Все очень быстро завершилось. Нас перед жрачкой проветривали во дворе. За спальным корпусом был дворик, зашитый железной сеткой со всех сторон, высотою метра три. Ну, скамеечки там, снежочек на песочке… Вот мы по дворику и хиляем. Мне, конечно, проще, я почти здоровый и колесами никто не напрягает, а дурики обдолбанные слоняются, чуть ли не наощупь, их штормит, и они, чтобы равновесие держать, стараются на лавочке припухнуть. Мой ваучер от дедухи не отходит: «Батюшка, батюшка, благословите…». Поп, что ли? Сколько раз мы на прогулке, а они все вместе, не могу нигде прилипнуть. Где еще? Не в столовой же его гасить. По мне пусть бы вышел, я б его где-нибудь в темной подворотне завалил. Ясен пень, мне западло, а кому приятно? Я кровь не люблю, только как соскочишь? Суки ментовские, умеют разводить. Я секу — меньше надо было светофорить, а уж попал под раздачу, сиди и не мяукай.
Ну, думал, думал, чайник напрягал, ничё на ум не едет, нету мазы, хоть убей. В общем, пока хлебалом щелкал, ваучера моего списали из шизухи, выпустили в мир. То ли сроки вышли, то ли надоел, мне не доложили. Короче, шандец подкрался незаметно. Я мозгами пораскинул, может, и к лучшему, на свободе сподручнее ему рога поотшибать. И потом: в желтом доме нет воды — куда концы сунешь, светилово ж конкретное… Бодренько все можно вычислить и просечь, с какой хаты ветер дует. Так что я бегом на коммутатор, вызываю шефов, мол, выписывайте, а то в вашей дурке и сам неровён час с катушек съеду.
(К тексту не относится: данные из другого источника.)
-- ==== Sys2Proof/Laws/FrameArm.lean ====
section
/-! SUPPORT. What the operations and commands of the arm, the ring, the dovetail and protection leave unchanged. -/

set_option Elab.async false

set_option linter.unusedSimpArgs false

namespace Sys2Proof.Machine

theorem flushStaging_drop {fm : Nat} (s : State) (hfm : fm &&& 80 = 80) :
    (flushStaging s).drop fm = s.drop fm := by
  refine drop_sub hfm ?_
  unfold flushStaging
  repeat' (first | simp only [↓State.onImg_drop, id_eq, Nat.reduceAnd, Nat.reduceEqDiff, ↓drop_ite, ↓drop_fst_ite, ↓drop_cond, ↓resState_ite, ↓resState_next, ite_self, cond_self, true_or, or_true, false_or, or_false, implies_true, ↓foldl_drop, ↓foldl_fst_drop] | (refine (State.onImg_drop (by decide) ?_ ?_ ?_ ).trans ?_) | with_reducible rfl | exact Or.inl (by decide) | refine Or.inr fun _ => ?_ | (intro _; split <;> with_reducible rfl) | (intro _; unfold clearDryfit; with_reducible rfl) | (intro _; unfold putSlot clearDryfit; split <;> with_reducible rfl) | (intro _; unfold putSlot; split <;> with_reducible rfl) | split)

theorem cancelGlue_drop {fm : Nat} (s : State) (cause : Nat) (hfm : fm &&& 8589934656 = 8589934656) :
    (cancelGlue s cause).drop fm = s.drop fm := by
  refine drop_sub hfm ?_
  unfold cancelGlue
  repeat' (first | simp only [↓logEvent_drop, ↓State.onImg_drop, id_eq, Nat.reduceAnd, Nat.reduceEqDiff, ↓drop_ite, ↓drop_fst_ite, ↓drop_cond, ↓resState_ite, ↓resState_next, ite_self, cond_self, true_or, or_true, false_or, or_false, implies_true, ↓foldl_drop, ↓foldl_fst_drop] | (refine (State.onImg_drop (by decide) ?_ ?_ ?_ ).trans ?_) | with_reducible rfl | exact Or.inl (by decide) | refine Or.inr fun _ => ?_ | (intro _; split <;> with_reducible rfl) | split)

theorem glueAnnounce_drop {fm : Nat} (s : State) (tag : BitVec 64) (tG : Nat) (hfm : fm &&& 8589934656 = 8589934656) :
    (glueAnnounce s tag tG).drop fm = s.drop fm := by
  refine drop_sub hfm ?_
  unfold glueAnnounce
  repeat' (first | simp only [↓cancelGlue_drop, ↓logEvent_drop, ↓State.onImg_drop, id_eq, Nat.reduceAnd, Nat.reduceEqDiff, ↓drop_ite, ↓drop_fst_ite, ↓drop_cond, ↓resState_ite, ↓resState_next, ite_self, cond_self, true_or, or_true, false_or, or_false, implies_true, ↓foldl_drop, ↓foldl_fst_drop] | (refine (State.onImg_drop (by decide) ?_ ?_ ?_ ).trans ?_) | with_reducible rfl | exact Or.inl (by decide) | refine Or.inr fun _ => ?_ | (intro _; split <;> with_reducible rfl) | split)

theorem glueConfirm_drop {fm : Nat} (s : State) (tag : BitVec 64) (tG : Nat) (hfm : fm &&& 12961415232 = 12961415232) :
    (glueConfirm s tag tG).drop fm = s.drop fm := by
  refine drop_sub hfm ?_
  unfold glueConfirm
  repeat' (first | simp only [↓logEvent_drop, ↓cancelGlue_drop, ↓blockChains_drop, ↓State.onImg_drop, id_eq, Nat.reduceAnd, Nat.reduceEqDiff, ↓drop_ite, ↓drop_fst_ite, ↓drop_cond, ↓resState_ite, ↓resState_next, ite_self, cond_self, true_or, or_true, false_or, or_false, implies_true, ↓foldl_drop, ↓foldl_fst_drop] | (refine (State.onImg_drop (by decide) ?_ ?_ ?_ ).trans ?_) | with_reducible rfl | exact Or.inl (by decide) | refine Or.inr fun _ => ?_ | (intro _; split <;> with_reducible rfl) | split)

theorem gluePhase_drop {fm : Nat} (s : State) (phase : Nat) (tag : BitVec 64) (tG : Nat) (hfm : fm &&& 12961415232 = 12961415232) :
    (gluePhase s phase tag tG).drop fm = s.drop fm := by
  refine drop_sub hfm ?_
  unfold gluePhase
  repeat' (first | simp only [↓glueAnnounce_drop, ↓glueConfirm_drop, ↓cancelGlue_drop, id_eq, Nat.reduceAnd, Nat.reduceEqDiff, ↓drop_ite, ↓drop_fst_ite, ↓drop_cond, ↓resState_ite, ↓resState_next, ite_self, cond_self, true_or, or_true, false_or, or_false, implies_true, ↓foldl_drop, ↓foldl_fst_drop] | split)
Ну, вот, на другой день вломили мне на прощание поджопник и пугнули вслед: «Больше не фарцуй…». Поехал я домой, нахавался с горя в дымину, два дня продрых, как суслик в спячке, на третий очухался и вспомнил: ёперный театр!., меня же шефы напрягли! Мухой надо это дело исполнять, пока табло снова не попортили. А ведь они мне еще и крытку обещали, и место у параши. О-ёй, попадалово! Ну, думаю, хорош балду гонять, пора делом заняться. В общем, решил больше не испытывать судьбу, кому надо звякнул, взял берложкин адресок и потихоньку приступил к оперативной разработке. День слежу, другой слежу… две недели за ним бродил. Как он мне остофигел! Думаю, шандец, пора его гасить, достал уже на нет.
Ну, раз ночером, в тишайший снегопад хиляет он по переулку, я выхожу из-за угла и жду, когда он поравняется со мной. Прикидываюсь шлангом и вежливо базарю: «Слышь, фраерок, давай смольнём на пару, у тебя бацилки не найдется?». Он мне, как водится в ответ: не, не курю, мол, извиняйте, дядя. «Ах, ты не куришь», — нагнетаю я и, не говоря худого слова, резко и грубо втыкаю заточку в его податливый живот.
Чё дальше, чё дальше? Дальше яйца не пускают. Достали уже, дуремары опрокинутые…
Он обхватил меня руками и медленно опустился на колени. Снежинки падали ему на лицо и таяли, как сахар в кипятке. Он смотрел на меня снизу вверх, потом ткнулся головой в полы моего пальто. Я отступил на шаг, и он, потеряв опору, ничком рухнул в снег…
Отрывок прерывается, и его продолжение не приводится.